Saved entries
-*-*-
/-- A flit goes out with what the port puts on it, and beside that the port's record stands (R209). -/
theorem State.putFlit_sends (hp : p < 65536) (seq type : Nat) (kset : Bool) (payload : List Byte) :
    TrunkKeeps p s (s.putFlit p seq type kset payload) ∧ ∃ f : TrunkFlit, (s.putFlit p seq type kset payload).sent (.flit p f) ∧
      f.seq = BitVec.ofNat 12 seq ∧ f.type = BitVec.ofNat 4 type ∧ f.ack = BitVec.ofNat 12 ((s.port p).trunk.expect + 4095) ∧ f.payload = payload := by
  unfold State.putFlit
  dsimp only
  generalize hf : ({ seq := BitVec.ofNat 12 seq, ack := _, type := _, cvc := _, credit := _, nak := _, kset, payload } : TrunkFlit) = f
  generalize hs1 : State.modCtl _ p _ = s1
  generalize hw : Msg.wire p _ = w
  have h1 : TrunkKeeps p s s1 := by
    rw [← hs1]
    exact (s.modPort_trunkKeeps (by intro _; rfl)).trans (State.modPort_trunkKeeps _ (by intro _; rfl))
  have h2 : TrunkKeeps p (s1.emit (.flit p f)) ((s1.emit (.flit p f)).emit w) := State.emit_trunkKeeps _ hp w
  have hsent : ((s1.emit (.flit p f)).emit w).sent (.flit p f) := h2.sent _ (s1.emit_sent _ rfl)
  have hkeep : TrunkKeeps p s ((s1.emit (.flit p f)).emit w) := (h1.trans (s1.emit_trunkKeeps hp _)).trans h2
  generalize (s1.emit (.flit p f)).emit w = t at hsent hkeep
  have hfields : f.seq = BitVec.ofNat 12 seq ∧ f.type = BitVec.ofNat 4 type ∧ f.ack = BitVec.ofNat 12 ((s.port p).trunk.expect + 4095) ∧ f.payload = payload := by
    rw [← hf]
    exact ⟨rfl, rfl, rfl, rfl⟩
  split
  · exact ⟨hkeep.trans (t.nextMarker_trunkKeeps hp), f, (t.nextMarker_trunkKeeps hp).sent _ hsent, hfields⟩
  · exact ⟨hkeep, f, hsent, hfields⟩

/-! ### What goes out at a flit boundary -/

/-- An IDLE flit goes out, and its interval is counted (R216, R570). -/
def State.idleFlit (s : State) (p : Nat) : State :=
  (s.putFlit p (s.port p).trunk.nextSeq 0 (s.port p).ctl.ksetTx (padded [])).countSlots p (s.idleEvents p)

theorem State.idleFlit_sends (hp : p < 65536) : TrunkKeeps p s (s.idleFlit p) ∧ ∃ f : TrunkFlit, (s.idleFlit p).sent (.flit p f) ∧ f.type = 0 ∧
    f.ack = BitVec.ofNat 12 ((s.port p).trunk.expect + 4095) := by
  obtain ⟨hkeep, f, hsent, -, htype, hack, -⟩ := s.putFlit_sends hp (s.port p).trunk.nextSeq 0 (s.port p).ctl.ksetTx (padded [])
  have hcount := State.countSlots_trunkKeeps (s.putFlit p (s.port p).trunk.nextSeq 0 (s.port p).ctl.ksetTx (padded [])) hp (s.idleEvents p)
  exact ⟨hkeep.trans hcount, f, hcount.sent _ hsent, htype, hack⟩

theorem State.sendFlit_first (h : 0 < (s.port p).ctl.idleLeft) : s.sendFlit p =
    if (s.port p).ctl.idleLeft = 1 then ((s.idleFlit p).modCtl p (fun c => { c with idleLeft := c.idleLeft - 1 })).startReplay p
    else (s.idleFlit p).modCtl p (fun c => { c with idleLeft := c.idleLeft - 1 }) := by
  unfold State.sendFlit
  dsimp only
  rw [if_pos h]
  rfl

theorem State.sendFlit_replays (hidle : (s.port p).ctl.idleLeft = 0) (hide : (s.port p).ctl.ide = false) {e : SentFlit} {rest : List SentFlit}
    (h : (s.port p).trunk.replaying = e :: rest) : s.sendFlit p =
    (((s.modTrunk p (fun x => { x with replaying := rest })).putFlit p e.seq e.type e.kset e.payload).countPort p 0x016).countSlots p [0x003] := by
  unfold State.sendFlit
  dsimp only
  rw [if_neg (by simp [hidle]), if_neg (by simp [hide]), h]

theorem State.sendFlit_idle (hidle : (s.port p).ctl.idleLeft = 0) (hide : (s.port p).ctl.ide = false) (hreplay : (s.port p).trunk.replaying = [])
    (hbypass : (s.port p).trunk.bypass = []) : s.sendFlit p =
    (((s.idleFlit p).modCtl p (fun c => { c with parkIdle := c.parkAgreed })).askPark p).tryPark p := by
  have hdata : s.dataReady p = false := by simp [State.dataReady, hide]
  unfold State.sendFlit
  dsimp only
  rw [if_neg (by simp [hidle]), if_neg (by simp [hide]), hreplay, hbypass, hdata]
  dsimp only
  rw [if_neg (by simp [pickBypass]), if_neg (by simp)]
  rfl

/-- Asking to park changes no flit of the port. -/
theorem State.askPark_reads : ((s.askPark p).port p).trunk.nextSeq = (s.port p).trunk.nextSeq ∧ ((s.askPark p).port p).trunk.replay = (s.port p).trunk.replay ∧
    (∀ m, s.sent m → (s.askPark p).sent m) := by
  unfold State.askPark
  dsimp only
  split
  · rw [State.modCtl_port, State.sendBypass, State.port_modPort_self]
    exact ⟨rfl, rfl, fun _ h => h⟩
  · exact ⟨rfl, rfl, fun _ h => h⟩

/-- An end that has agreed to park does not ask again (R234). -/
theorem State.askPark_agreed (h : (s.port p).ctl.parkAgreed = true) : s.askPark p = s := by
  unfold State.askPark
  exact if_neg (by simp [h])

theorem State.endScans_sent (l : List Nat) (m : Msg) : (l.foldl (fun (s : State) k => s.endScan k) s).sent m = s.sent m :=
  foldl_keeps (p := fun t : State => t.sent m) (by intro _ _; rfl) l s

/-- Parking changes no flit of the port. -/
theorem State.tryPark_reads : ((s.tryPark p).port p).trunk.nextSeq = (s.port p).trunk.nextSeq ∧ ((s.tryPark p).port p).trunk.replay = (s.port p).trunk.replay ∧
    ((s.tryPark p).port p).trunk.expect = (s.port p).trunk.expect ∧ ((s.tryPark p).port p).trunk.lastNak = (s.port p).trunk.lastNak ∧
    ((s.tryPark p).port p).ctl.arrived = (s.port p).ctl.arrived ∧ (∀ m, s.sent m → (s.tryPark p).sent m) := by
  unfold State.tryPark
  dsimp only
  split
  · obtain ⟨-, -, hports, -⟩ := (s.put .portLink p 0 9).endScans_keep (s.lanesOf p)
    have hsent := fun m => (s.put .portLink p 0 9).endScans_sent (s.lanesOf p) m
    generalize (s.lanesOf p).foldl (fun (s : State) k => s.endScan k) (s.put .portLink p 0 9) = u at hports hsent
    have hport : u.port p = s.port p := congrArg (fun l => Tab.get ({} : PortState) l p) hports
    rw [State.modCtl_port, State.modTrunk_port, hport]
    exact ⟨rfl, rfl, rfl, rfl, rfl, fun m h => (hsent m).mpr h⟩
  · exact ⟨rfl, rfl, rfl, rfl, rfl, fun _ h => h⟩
-*-*-
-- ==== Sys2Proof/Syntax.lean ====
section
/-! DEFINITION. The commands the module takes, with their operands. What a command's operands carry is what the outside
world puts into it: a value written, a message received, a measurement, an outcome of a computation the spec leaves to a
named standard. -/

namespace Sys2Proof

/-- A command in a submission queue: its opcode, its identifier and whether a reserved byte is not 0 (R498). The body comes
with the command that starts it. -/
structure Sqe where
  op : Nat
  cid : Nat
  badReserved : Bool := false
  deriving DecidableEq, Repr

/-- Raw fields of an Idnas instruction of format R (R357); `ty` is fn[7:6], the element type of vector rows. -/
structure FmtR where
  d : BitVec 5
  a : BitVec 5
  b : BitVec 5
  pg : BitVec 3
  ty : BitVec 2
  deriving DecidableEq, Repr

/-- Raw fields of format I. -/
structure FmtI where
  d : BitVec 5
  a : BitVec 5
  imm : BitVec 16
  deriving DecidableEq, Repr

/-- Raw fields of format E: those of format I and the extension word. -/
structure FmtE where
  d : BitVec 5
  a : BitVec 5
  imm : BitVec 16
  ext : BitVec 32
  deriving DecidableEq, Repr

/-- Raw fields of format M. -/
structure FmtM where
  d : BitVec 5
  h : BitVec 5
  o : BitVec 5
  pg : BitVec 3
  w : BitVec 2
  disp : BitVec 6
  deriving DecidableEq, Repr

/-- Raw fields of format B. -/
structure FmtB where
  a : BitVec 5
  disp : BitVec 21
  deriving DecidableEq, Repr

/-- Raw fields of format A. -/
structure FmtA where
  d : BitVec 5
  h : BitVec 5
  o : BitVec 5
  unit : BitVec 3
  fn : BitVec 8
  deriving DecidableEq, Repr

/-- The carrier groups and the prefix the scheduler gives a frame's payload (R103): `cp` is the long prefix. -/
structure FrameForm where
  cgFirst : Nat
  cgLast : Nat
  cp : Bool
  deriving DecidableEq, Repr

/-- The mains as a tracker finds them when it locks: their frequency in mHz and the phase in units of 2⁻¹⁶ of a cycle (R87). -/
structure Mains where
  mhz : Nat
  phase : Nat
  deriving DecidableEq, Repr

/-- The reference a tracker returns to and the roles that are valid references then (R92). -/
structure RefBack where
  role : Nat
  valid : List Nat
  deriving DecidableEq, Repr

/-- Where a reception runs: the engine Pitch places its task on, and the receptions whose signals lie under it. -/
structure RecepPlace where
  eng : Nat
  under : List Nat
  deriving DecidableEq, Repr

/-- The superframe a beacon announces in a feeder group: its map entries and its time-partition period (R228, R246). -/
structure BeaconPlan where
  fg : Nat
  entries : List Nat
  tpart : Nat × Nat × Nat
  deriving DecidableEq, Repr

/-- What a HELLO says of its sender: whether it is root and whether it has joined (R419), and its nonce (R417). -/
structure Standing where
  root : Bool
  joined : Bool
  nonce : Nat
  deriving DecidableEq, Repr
-*-*-
— Prompt —
The required output is the stretch of entries above from the line containing "world puts into" through the line containing "The body comes", reproduced exactly.

— Answer —
world puts into it: a value written, a message received, a measurement, an outcome of a computation the spec leaves to a
named standard. -/

namespace Sys2Proof

/-- A command in a submission queue: its opcode, its identifier and whether a reserved byte is not 0 (R498). The body comes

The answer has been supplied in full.